En tal sentido, remarcó que “el Estado debe adecuar en un plazo razonable su derecho interno a la Convención Americana sobre Derechos Humanos, de tal forma que las imprecisiones reconocidas por el Estado (supra párrafos 18, 127 y 128) se corrijan para satisfacer los requerimientos de seguridad jurídica y, consecuentemente, no afecten el ejercicio del derecho a la libertad de expresión” (caso “Kimel”, citado, punto resolutivo 11).
Cierto es que en este caso la Corte Interamericana se ha expedido sobre una previsión legal diversa a la que motiva el presente voto. Mas, a riesgo de rasgar el conocimiento que de sus fallos pretende extraerse, es idea del suscripto que los jueces no hemos de encorsetar las decisiones de ese Tribunal Internacional bajo la aparente barrera del particular supuesto atendido, sino comprender, fuera de artificiosos límites, el espíritu que los inspiró. Aquél que, para el caso, nos alerta sobre la necesidad de integrar un examen general sobre la legislación y su adecuación con los derechos elementales.

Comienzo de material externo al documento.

theorem bnXfer_out_within (hcap : (s.core c).outOfs + xferCount v ≤ (s.request c).desc.outCap)
    (hwhere : ((s.core c).outOfs + xferCount v ≤ 96 ∧ (s.request c).func ≠ 0) ∨ stagePlace (s.request c) = none) :
    Runs (.bnXfer c n v dma) s (fun t =>
      ((t.bne (bneOf c n)).mem = y.mem ∧ (t.bne (bneOf c n)).ptrPos = y.ptrPos + (xferCount v + 3) / 4 ∧
        (t.core c).outOfs = ((s.core c).outOfs + xferCount v) % 2 ^ 32) ∧
      ∀ a, Map.get 0 (t.request c).out a = if (s.core c).outOfs ≤ a ∧ a < (s.core c).outOfs + xferCount v
        then (xferOut y v).getD (a - (s.core c).outOfs) 0 else Map.get 0 (s.request c).out a) := by
  have hlen := length_xferOut y v
  have hne : xferOut y v ≠ [] := List.ne_nil_of_length_pos (by omega)
  have hinline : ((s.core c).outOfs + xferCount v ≤ 96 ∧ (s.request c).func ≠ 0) →
      (s.core c).outOfs + (xferOut y v).length ≤ inlineRoom (s.request c) := fun h => by rw [hlen, inlineRoom_vf h.2]; exact h.1
  have hstays : stageDenied s (s.request c) (s.core c).outOfs (xferOut y v) = none ∧
      ∀ u, stageBeyond u (s.request c) (s.core c).outOfs (xferOut y v) = u := by
    rcases hwhere with h | h
    · exact ⟨stageDenied_inline (hinline h), fun u => stageBeyond_inline (hinline h)⟩
    · exact ⟨stageDenied_noPlace h, fun u => stageBeyond_noPlace h⟩
  obtain ⟨t, ht, hnext, hrequest⟩ := bnXfer_out_runs howns hy hon hcount hroom hout hlabel (dma := dma) hstays.1 hstays.2
  refine ⟨t, ht, hnext, fun a => ?_⟩
  rw [hrequest, stageInline_within hne (by rwa [hlen])]
  dsimp only
  rw [overlaid_get, hlen]
  refine if_congr (and_iff_left_of_imp fun ha => ?_) rfl rfl
  rcases hwhere with h | h
  · exact .inr (by rw [inlineRoom_vf h.2]; omega)
  · exact .inl (by rw [h]; rfl)

end

end

/-! ### Secret registers (R201) -/

section
variable {s : State} {c : Fin 2048} {n : Fin 6} {sa : Fin 16} {y : Bne} (howns : OwnsBne s c n) (hy : s.bne (bneOf c n) = y)
include howns hy

theorem bnSkey_runs (hlabel : ((s.core c).getS sa).label = .k) (hderived : ((s.core c).getS sa).derived = false)
    (hrole : ((s.core c).getS sa).role = 0x10 ∨ ((s.core c).getS sa).role = 0x11) (hon : (y.slot y.ptrSlot).on = true)
    (hroom : 4 * y.ptrPos + 16 ≤ 8 * (y.slot y.ptrSlot).len) :
    Runs (.bnSkey c n sa) s (fun t => let z := t.bne (bneOf c n)
      z.bytes y.ptrSlot = (y.bytes y.ptrSlot).take (4 * y.ptrPos) ++ ((s.core c).getS sa).bytes ++ (y.bytes y.ptrSlot).drop (4 * y.ptrPos + 16) ∧
      z.ptrPos = y.ptrPos + 4 ∧
      (z.slot y.ptrSlot).label = .k ∧ (z.slot y.ptrSlot).role = ((s.core c).getS sa).role ∧ (z.slot y.ptrSlot).storable = false) := by
  generalize hr : (s.core c).getS sa = r at hlabel hderived hrole ⊢
  let w := (y.putBytes y.ptrSlot (4 * y.ptrPos) r.bytes).mark y.ptrSlot (fun x => { x with label := .k, storable := false, role := r.role, alg := 0 })
  obtain ⟨u, -, hexec⟩ := exists_atPort howns.issues (i := .bnSkey c n sa) (k := fun u => bnSecret u c n sa)
    (F := fun u => Onward (u.setBne (bneOf c n) { w with ptrPos := y.ptrPos + 4 }) c (fun x => x)) rfl rfl fun u hu => by
      refine (howns.window hu _).trans ?_
      dsimp only
      rw [hu.bne, hy, hu.getS, hr]
      refine if_neg ?_
      rw [hlabel, hderived, hon]
      rintro (h | h | h | h | h)
      · exact h rfl
      · exact absurd h Bool.false_ne_true
      · rcases hrole with hrole | hrole
        · exact h.1 hrole
        · exact h.2 hrole
      · exact absurd h Bool.false_ne_true
      · exact Nat.not_lt.mpr hroom h
  have hlen : r.bytes.length = 16 := length_le_bytes _ _
  have hput := bytes_putBytes y y.ptrSlot (o := 4 * y.ptrPos) (bs := r.bytes) (by rw [hlen]; exact hroom)
  have hbytes : w.bytes y.ptrSlot = (y.putBytes y.ptrSlot (4 * y.ptrPos) r.bytes).bytes y.ptrSlot := bytes_mark _ _ _ rfl rfl
  have hslot : w.slot y.ptrSlot = { y.slot y.ptrSlot with label := .k, storable := false, role := r.role, alg := 0 } := slot_mark _ _ _
  rw [hlen] at hput
  refine runs_of_exec hexec ?_
  rw [State.drive_bne', Onward_bne, State.setBne_self]
  exact ⟨hbytes.trans hput, rfl, congrArg BnSlot.label hslot, congrArg BnSlot.role hslot, congrArg BnSlot.storable hslot⟩

theorem bnSkey_denied (h : ((s.core c).getS sa).label ≠ .k ∨ ((s.core c).getS sa).derived = true ∨
    (((s.core c).getS sa).role ≠ 0x10 ∧ ((s.core c).getS sa).role ≠ 0x11)) : ∃ u, AtPort s c u ∧ exec (.bnSkey c n sa) s = done (faultCtx u c) :=
  exists_atPort howns.issues (k := fun u => bnSecret u c n sa) rfl rfl fun u hu => by
    refine (howns.window hu _).trans ?_
    dsimp only
    rw [hu.bne, hy, hu.getS]
    refine if_pos ?_
    rcases h with h | h | h
    · exact .inl h
    · exact .inr (.inl h)
    · exact .inr (.inr (.inl h))

end

end Sys2Proof.Machine
end

section
/-! Proofs: private keys that go to a big-number engine, and keys that it stores (R200 to R202). -/

namespace Sys2Proof.Machine

open Sys2Proof Sys2Proof.Bits

/-! ### Slots for a key (R197, R201) -/

/-- The slots of a key of parts ls from slot i and word w on; the first has a role and an algorithm. -/
def placedSlots (i w : Nat) (role alg : Byte) (ls : List (Nat × Label)) : List (Nat × BnSlot) :=
  (List.range ls.length).map (fun j => (i + j, {
    on := true
    start := w + ((ls.take j).map (·.1)).sum
    len := (ls.getD j (0, .p)).1
    label := (ls.getD j (0, .p)).2
    role := if j = 0 then role else 0
    alg := if j = 0 then alg else 0 }))

theorem placedSlots_cons (i w : Nat) (role alg : Byte) (len : Nat) (l : Label) (ls : List (Nat × Label)) :
    placedSlots i w role alg ((len, l) :: ls) =
      (i, { on := true, start := w, len := len, label := l, role := role, alg := alg }) :: placedSlots (i + 1) (w + len) 0 0 ls := by
  unfold placedSlots
  rw [List.length_cons, List.range_succ_eq_map, List.map_cons, List.map_map]
  refine congrArg (List.cons _) (List.map_congr_left fun j _ => ?_)
  simp [Nat.add_assoc, Nat.add_comm 1 j]

theorem placeSlots_eq {y : Bne} {role alg : Byte} {ls : List (Nat × Label)} : ∀ {i w : Nat} {first : Bool},
    w + (ls.map (·.1)).sum ≤ 8192 → (∀ j, j < ls.length → i + j < 16 ∧ (y.slot (i + j)).on = false) →
    placeSlots y role alg i w first ls = some (placedSlots i w (if first then role else 0) (if first then alg else 0) ls) := by
  induction ls with
  | nil => exact fun _ _ => rfl
  | cons x ls ih =>
    obtain ⟨len, l⟩ := x
    intro i w first hroom hfree
    rw [List.map_cons, List.sum_cons] at hroom
    obtain ⟨hi, hoff⟩ := hfree 0 (Nat.zero_lt_succ _)
    have hrest := ih (i := i + 1) (w := w + len) (first := false) (by omega) fun j hj => by
      rw [Nat.add_right_comm, Nat.add_assoc]
      exact hfree (j + 1) (Nat.succ_lt_succ hj)
    have hgoes : ¬ (16 ≤ i ∨ (y.slot i).on = true ∨ 8192 < w + len) := by
      rintro (h | h | h)
      · omega
      · exact absurd (h.symm.trans hoff) (by decide)
      · dsimp only at hroom
        omega
    unfold placeSlots
    rw [if_neg hgoes, hrest, placedSlots_cons]
    rfl

/-- The word after the slots of a key. -/
theorem placedSlots_end (role alg : Byte) (ls : List (Nat × Label)) : ∀ i w : Nat,
    (placedSlots i w role alg ls).foldl (fun u x => max u (x.2.start + x.2.len)) w = w + (ls.map (·.1)).sum := by
  induction ls generalizing role alg with
  | nil => exact fun _ _ => rfl
  | cons x ls ih =>
    obtain ⟨len, l⟩ := x
    intro i w
    have hmax : max w (w + len) = w + len := Nat.max_eq_right (Nat.le_add_right _ _)
    rw [placedSlots_cons, List.foldl_cons]
    dsimp only
    rw [hmax, ih, List.map_cons, List.sum_cons, Nat.add_assoc]

/-! ### The lookup of a key (R46, R67, R201) -/

theorem EntriesOnly.recordKeyOf {s t : State} (h : EntriesOnly s t) (p : Nat) (a : BitVec 64) : Machine.recordKeyOf t p a = Machine.recordKeyOf s p a := by
  obtain ⟨hstate, hhidden⟩ := h
  unfold Machine.recordKeyOf
  dsimp only
  rw [hhidden, hstate]
  rfl

theorem EntriesOnly.keyUnread {s t : State} (h : EntriesOnly s t) (p : Nat) (a : BitVec 64) : Machine.keyUnread t p a = Machine.keyUnread s p a := by
  rw [h.1]
  rfl

theorem EntriesOnly.recGate {s t : State} (h : EntriesOnly s t) (c : InitClass) (p i : Nat) (write : Bool) :
    Machine.recGate t c p i write = Machine.recGate s c p i write := by
  rw [h.1]
  rfl

theorem EntriesOnly.recAddr {s t : State} (h : EntriesOnly s t) (p i : Nat) : Machine.recAddr t p i = Machine.recAddr s p i := by
  rw [h.1]
  rfl

theorem EntriesOnly.bne {s t : State} (h : EntriesOnly s t) (k : Nat) : t.bne k = s.bne k := by
  rw [h.1]
  rfl

theorem EntriesOnly.part {s t : State} (h : EntriesOnly s t) (p : Nat) : t.part p = s.part p := by
  rw [h.1]
  rfl

theorem AtPort.recordKeyOf {s u : State} {c : Fin 2048} (hu : AtPort s c u) (p : Nat) (a : BitVec 64) :
    Machine.recordKeyOf u p a = Machine.recordKeyOf s p a := hu.congr (fun t => Machine.recordKeyOf t p a) (fun _ _ _ => rfl)

theorem AtPort.keyUnread {s u : State} {c : Fin 2048} (hu : AtPort s c u) (p : Nat) (a : BitVec 64) :
    Machine.keyUnread u p a = Machine.keyUnread s p a := hu.congr (fun t => Machine.keyUnread t p a) (fun _ _ _ => rfl)

theorem AtPort.recGate {s u : State} {c : Fin 2048} (hu : AtPort s c u) (k : InitClass) (p i : Nat) (write : Bool) :
    Machine.recGate u k p i write = Machine.recGate s k p i write := hu.congr (fun t => Machine.recGate t k p i write) (fun _ _ _ => rfl)

theorem AtPort.recAddr {s u : State} {c : Fin 2048} (hu : AtPort s c u) (p i : Nat) : Machine.recAddr u p i = Machine.recAddr s p i :=
  hu.congr (fun t => Machine.recAddr t p i) (fun _ _ _ => rfl)

theorem AtPort.part {s u : State} {c : Fin 2048} (hu : AtPort s c u) (p : Nat) : u.part p = s.part p :=
  hu.congr (fun t => t.part p) (fun _ _ _ => rfl)

theorem AtPort.snapOf {s u : State} {c : Fin 2048} (hu : AtPort s c u) (x : Entry) : Machine.snapOf u x = Machine.snapOf s x :=
  hu.congr (fun t => Machine.snapOf t x) (fun _ _ _ => rfl)

theorem recordKeyOf_zero (s : State) (p : Nat) : recordKeyOf s p 0 = (St.keyNotFound, {}) := by
  unfold recordKeyOf
  exact if_pos (.inl rfl)

theorem keyUnread_zero (s : State) (p : Nat) : keyUnread s p 0 = [] := if_pos (.inl rfl)

/-- What reads a key leaves. -/
theorem readKey_traceOnly (s : State) (p : Nat) (h : BitVec 64) : TraceOnly s (readKey s p h) := by
  unfold readKey
  refine .ite .refl (.after_foldl (fun u i hu => ?_) _ .refl)
  unfold readRecord
  split
  · exact hu.after_hbmRead (off := _) (n := 128)
  · exact hu

theorem notePolicy_keeps (s : State) (e : Nat) (k : Key) : ((notePolicy s e k).entry e).snap = (s.entry e).snap ∧ (notePolicy s e k).bnes = s.bnes := by
  unfold notePolicy State.modEntry
  dsimp only
  split
  · exact ⟨by rw [State.setEntry_self], rfl⟩
  · exact ⟨rfl, rfl⟩

/-- BN_KEY of a key at position pos, from slot i on, once the snapshot is latched: x is the request's entry. -/
def fetchKeyIn (b : State) (c k e pos i : Nat) : State :=
  let y := b.bne k
  let x := b.entry e
  let p := x.func - 1
  let h := x.desc.handle pos
  if y.closed then faultCtx b c
  else if h ≠ 0 ∧ (recLoc (b.part p) (handleIdx h)).isSome ∧ handlePart h = p ∧ !recGate b .bne p (handleIdx h) false then
    faultCtx (recordDenial b .bne (recAddr b p (handleIdx h)) false) c
  else if !(keyUnread b p h).isEmpty then holdReads b (keyUnread b p h).eraseDups (ctxReader c)
  else
    let (st, key) := recordKeyOf b p h
    let s := if st = St.ok then readKey b p h else b
    let st := if st = St.ok then keyChecks s e (bnKeyRole x.desc.fn.toNat pos key.usage key.mode key.alg) key else st
    if st ≠ St.ok then bnStart s c k { status := st }
    else
      let role : Byte := if key.usage = use2 "K3" then 0x0F else 0x0E
      match placeSlots y role key.alg i y.used true (keyLayout key.alg key.bytes.length) with
      | none => faultCtx s c
      | some slots =>
        let s := s.setBne k { y with
          slots := slots.foldl (fun m w => Map.set {} m w.1 w.2) y.slots
          used := slots.foldl (fun u w => max u (w.2.start + w.2.len)) y.used }
        bnStart (notePolicy s e key) c k { words := bnWords y.used key.bytes, slots := slots }

section
variable {s : State} {c : Fin 2048} {n : Fin 6} {v : Word} (howns : OwnsBne s c n)
include howns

En consecuencia, la tarea que nos sugiere realizar la Corte Interamericana debe atender, entonces, a la posible ilegitimidad de otras disposiciones que puedan hallarse en pugna con los Derechos Humanos. Y claro ejemplo de ello sería, invariablemente, el de la tan debatida figura de la tenencia de estupefacientes para consumo personal.
Un tipo penal que, ante sus tantas veces auspiciado conflicto con el art. 19 C.N., exige, bajo los influjos del caso “Kimel”, ser examinado por los Tribunales argentinos. Una tarea que no sólo no puede esperar una decisión específica del Tribunal Interamericano sino que, por lo demás, ello ha de evitarse a fin de no incurrir en una responsabilidad derivada del incumplimiento de las dignas metas que la Nación ha asumido. Compromisos que, lejos de inaugurar senderos antes inexplorados o que dieran nacimiento a nuevos derechos, no ha sino acorazado los ya existentes.
En efecto, los Constituyentes de 1853 concibieron una Constitución que reposa sobre el cauto ideario de quienes, en su sabiduría, supieron dotar a los conceptos que le dan vida de la previsibilidad en que ellos perduran. Porque, de hecho, la sociedades cambian, y la fuerza de la Constitución no deriva de la Convención que la redactó, tanto como de la imperecedera capacidad de ser espejo de los intereses del pueblo al que está destinada.
Es por ello que aún resuenan, con la misma vigencia que hace casi 200 años, las palabras del juez de la Corte Suprema Norteamericana John Marshall al decir que: “nunca debemos olvidar que es una Constitución lo que estamos interpretando... una Constitución que ha sido creada con la intención de prevalecer para las épocas futuras y consecuentemente debe adaptarse a las variadas circunstancias de los asuntos humanos” (caso “Mc. Culloch v. State of Maryland”, 17US316, 1819).
Una aspiración de futuro es aquella que animó a quienes, por primera vez, delinearon los imperturbables anhelos garantistas que habría de transitar la patria. Y si sólo en la aflicción de nuestros próceres tal senda pudo ser trazada, corresponderá a ésta, y a las posteriores generaciones, el deber de custodia que a cada momento, y en cada tiempo, importa brindar el coherente contenido a de sus disposiciones.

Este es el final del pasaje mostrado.